Among the lines below, copy exactly those from the one with "theorem shiftStep_frame (pedal" through the one with "simp [refuseGear]", counting both ends.

======== Input data

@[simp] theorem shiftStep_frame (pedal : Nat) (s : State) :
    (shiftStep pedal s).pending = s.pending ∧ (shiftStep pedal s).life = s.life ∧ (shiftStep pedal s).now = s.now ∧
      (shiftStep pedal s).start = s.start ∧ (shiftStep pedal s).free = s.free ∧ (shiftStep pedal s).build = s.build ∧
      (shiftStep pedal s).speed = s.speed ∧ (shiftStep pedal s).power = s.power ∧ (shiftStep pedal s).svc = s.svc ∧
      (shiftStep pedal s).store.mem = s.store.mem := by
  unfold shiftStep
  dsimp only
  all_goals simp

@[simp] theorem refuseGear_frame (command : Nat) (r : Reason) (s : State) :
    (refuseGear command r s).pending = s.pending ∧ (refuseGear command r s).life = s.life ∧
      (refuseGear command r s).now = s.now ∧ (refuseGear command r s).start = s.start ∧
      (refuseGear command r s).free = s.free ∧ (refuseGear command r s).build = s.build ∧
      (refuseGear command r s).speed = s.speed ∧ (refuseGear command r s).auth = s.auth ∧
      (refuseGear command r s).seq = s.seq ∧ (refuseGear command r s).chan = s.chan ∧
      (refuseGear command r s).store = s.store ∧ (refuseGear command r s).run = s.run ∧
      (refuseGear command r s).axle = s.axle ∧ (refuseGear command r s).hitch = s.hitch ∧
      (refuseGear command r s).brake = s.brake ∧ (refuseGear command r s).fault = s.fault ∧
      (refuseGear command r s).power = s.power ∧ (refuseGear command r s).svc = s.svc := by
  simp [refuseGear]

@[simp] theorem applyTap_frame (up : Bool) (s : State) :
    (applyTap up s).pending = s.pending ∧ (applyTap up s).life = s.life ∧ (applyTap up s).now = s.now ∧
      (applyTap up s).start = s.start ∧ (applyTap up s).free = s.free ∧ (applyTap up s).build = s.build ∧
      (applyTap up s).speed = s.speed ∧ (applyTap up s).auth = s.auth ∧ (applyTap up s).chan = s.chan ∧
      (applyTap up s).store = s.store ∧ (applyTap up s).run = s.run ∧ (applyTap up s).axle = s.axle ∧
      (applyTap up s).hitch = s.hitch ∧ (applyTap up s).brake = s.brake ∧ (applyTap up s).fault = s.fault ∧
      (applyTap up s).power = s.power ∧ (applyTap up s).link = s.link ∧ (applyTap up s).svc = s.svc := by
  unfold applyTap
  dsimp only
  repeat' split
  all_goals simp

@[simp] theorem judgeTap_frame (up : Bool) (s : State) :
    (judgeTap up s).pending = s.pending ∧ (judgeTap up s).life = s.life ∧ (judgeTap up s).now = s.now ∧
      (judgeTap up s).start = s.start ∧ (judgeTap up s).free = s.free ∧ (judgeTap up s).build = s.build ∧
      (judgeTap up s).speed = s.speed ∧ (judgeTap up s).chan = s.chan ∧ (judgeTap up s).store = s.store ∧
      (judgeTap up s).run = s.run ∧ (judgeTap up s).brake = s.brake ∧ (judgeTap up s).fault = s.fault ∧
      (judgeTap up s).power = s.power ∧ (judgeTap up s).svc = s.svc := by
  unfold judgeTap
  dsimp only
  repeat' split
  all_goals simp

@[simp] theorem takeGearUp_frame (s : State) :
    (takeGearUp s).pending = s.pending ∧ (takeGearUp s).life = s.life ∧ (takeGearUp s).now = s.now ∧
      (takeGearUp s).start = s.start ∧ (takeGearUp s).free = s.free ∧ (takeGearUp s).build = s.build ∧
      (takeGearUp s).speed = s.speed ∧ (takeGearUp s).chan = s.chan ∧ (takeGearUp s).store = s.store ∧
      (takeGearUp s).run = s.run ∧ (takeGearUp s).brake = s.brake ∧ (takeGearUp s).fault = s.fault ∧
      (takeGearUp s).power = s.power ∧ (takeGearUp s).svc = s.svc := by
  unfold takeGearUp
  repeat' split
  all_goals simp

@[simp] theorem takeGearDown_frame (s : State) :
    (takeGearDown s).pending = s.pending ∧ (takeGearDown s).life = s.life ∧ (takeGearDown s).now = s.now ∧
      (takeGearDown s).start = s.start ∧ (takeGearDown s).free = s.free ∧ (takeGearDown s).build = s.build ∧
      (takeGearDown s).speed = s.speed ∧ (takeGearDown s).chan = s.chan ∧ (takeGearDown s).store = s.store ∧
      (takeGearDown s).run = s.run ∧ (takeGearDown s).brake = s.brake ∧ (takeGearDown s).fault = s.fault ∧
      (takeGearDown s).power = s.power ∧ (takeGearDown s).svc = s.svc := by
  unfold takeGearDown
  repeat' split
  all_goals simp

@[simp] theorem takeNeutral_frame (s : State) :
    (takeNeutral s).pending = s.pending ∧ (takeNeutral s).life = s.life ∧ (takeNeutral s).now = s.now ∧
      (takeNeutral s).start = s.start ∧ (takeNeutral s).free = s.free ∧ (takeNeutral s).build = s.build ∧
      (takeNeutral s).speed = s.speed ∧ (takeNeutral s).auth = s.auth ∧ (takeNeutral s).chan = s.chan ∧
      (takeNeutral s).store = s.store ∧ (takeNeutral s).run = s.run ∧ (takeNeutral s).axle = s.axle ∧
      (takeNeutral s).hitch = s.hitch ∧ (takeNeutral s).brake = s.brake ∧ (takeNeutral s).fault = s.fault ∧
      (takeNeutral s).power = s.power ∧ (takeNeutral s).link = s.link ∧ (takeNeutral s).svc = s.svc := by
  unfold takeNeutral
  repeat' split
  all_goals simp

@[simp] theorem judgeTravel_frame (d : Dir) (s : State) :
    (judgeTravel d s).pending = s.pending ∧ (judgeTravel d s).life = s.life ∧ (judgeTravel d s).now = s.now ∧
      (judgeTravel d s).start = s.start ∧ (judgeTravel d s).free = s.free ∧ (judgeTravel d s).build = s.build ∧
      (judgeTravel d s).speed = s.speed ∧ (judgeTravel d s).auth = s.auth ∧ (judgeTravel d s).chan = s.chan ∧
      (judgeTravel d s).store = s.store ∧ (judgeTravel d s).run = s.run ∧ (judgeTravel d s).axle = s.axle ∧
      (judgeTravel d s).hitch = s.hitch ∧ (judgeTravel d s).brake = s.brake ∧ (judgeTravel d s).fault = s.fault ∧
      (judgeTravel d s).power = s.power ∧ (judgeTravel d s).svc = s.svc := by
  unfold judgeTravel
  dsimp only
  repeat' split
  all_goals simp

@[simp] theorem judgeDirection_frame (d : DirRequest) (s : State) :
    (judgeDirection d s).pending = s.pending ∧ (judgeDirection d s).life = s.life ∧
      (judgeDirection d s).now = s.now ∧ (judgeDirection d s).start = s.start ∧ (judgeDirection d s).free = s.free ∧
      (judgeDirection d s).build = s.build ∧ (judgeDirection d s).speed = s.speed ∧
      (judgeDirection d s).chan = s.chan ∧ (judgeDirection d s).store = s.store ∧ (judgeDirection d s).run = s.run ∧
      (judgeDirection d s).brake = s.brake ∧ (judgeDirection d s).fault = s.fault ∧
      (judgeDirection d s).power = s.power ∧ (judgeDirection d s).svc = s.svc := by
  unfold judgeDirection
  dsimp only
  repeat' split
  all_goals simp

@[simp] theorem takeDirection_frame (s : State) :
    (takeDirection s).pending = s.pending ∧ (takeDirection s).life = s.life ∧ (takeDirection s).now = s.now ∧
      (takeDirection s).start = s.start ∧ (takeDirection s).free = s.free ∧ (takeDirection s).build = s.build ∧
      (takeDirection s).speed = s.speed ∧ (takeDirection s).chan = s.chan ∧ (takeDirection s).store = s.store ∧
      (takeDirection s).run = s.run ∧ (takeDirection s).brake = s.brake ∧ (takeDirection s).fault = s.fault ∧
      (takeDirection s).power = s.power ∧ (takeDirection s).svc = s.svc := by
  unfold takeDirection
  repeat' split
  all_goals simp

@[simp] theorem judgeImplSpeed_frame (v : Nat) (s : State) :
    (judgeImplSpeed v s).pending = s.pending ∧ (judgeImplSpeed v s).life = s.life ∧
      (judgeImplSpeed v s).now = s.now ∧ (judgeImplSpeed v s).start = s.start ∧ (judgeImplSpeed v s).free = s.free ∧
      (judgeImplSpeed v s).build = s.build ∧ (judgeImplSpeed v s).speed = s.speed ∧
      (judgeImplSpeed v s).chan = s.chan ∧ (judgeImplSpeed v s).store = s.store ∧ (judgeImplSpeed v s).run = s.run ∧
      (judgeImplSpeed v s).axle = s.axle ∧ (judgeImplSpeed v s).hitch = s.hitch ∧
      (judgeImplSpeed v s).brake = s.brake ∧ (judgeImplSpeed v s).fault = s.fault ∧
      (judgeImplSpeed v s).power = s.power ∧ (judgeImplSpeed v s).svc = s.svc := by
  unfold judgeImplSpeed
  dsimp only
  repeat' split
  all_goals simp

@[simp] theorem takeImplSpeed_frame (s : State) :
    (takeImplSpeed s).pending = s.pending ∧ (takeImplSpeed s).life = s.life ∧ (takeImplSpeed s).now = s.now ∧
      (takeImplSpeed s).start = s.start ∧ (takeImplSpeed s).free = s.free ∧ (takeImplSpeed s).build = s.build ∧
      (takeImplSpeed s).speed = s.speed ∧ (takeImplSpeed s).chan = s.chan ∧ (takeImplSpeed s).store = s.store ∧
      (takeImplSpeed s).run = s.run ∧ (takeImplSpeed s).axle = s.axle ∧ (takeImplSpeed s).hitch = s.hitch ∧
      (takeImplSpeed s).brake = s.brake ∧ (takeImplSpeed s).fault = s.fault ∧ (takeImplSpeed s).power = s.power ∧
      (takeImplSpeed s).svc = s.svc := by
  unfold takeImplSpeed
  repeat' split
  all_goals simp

================
======== Input data

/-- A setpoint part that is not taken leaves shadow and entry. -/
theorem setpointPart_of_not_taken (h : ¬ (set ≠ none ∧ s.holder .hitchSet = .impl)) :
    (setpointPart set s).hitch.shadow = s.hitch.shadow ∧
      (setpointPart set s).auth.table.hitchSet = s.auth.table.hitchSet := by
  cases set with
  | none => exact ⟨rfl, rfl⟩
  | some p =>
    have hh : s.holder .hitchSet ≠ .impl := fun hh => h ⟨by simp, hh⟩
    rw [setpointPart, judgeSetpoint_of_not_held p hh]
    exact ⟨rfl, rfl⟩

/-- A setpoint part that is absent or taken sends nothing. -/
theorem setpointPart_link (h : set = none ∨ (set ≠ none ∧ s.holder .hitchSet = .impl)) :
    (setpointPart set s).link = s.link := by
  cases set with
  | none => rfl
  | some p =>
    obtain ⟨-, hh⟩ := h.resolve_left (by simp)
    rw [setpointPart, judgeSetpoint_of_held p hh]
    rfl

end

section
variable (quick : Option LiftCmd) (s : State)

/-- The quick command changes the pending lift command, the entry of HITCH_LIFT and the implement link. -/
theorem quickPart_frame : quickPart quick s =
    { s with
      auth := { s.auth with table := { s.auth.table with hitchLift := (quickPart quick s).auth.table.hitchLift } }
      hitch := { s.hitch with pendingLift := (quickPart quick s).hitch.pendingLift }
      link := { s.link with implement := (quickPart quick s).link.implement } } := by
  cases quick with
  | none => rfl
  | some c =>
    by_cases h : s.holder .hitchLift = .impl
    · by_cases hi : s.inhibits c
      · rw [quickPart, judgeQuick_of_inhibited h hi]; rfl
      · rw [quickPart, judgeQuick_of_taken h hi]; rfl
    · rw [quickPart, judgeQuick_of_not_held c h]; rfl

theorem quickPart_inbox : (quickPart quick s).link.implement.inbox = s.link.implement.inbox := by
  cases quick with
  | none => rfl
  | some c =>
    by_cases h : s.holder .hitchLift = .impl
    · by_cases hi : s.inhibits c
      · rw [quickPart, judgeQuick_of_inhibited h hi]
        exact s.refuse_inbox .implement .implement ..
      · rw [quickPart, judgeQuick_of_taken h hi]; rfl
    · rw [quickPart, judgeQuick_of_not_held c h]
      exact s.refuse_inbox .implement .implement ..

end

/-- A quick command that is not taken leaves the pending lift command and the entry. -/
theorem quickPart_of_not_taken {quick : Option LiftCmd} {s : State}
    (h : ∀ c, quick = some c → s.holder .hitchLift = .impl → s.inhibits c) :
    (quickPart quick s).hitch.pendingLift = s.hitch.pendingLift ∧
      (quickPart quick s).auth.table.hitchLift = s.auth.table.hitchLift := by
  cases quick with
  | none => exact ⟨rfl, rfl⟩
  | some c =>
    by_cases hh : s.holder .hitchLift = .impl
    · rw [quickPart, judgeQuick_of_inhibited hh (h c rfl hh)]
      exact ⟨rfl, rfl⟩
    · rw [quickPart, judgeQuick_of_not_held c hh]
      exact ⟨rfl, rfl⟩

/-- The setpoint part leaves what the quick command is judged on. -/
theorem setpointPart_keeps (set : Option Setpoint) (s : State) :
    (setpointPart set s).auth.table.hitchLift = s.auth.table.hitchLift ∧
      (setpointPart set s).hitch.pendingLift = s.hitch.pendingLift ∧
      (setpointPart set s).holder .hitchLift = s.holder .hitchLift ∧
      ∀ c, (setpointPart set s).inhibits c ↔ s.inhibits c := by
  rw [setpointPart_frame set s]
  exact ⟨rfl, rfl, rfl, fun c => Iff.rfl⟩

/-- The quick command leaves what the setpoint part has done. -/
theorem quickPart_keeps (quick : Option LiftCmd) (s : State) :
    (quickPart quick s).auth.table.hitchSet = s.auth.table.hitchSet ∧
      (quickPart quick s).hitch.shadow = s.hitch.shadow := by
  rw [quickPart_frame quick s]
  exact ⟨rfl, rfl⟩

================

Output of the task:
@[simp] theorem shiftStep_frame (pedal : Nat) (s : State) :
    (shiftStep pedal s).pending = s.pending ∧ (shiftStep pedal s).life = s.life ∧ (shiftStep pedal s).now = s.now ∧
      (shiftStep pedal s).start = s.start ∧ (shiftStep pedal s).free = s.free ∧ (shiftStep pedal s).build = s.build ∧
      (shiftStep pedal s).speed = s.speed ∧ (shiftStep pedal s).power = s.power ∧ (shiftStep pedal s).svc = s.svc ∧
      (shiftStep pedal s).store.mem = s.store.mem := by
  unfold shiftStep
  dsimp only
  all_goals simp

@[simp] theorem refuseGear_frame (command : Nat) (r : Reason) (s : State) :
    (refuseGear command r s).pending = s.pending ∧ (refuseGear command r s).life = s.life ∧
      (refuseGear command r s).now = s.now ∧ (refuseGear command r s).start = s.start ∧
      (refuseGear command r s).free = s.free ∧ (refuseGear command r s).build = s.build ∧
      (refuseGear command r s).speed = s.speed ∧ (refuseGear command r s).auth = s.auth ∧
      (refuseGear command r s).seq = s.seq ∧ (refuseGear command r s).chan = s.chan ∧
      (refuseGear command r s).store = s.store ∧ (refuseGear command r s).run = s.run ∧
      (refuseGear command r s).axle = s.axle ∧ (refuseGear command r s).hitch = s.hitch ∧
      (refuseGear command r s).brake = s.brake ∧ (refuseGear command r s).fault = s.fault ∧
      (refuseGear command r s).power = s.power ∧ (refuseGear command r s).svc = s.svc := by
  simp [refuseGear]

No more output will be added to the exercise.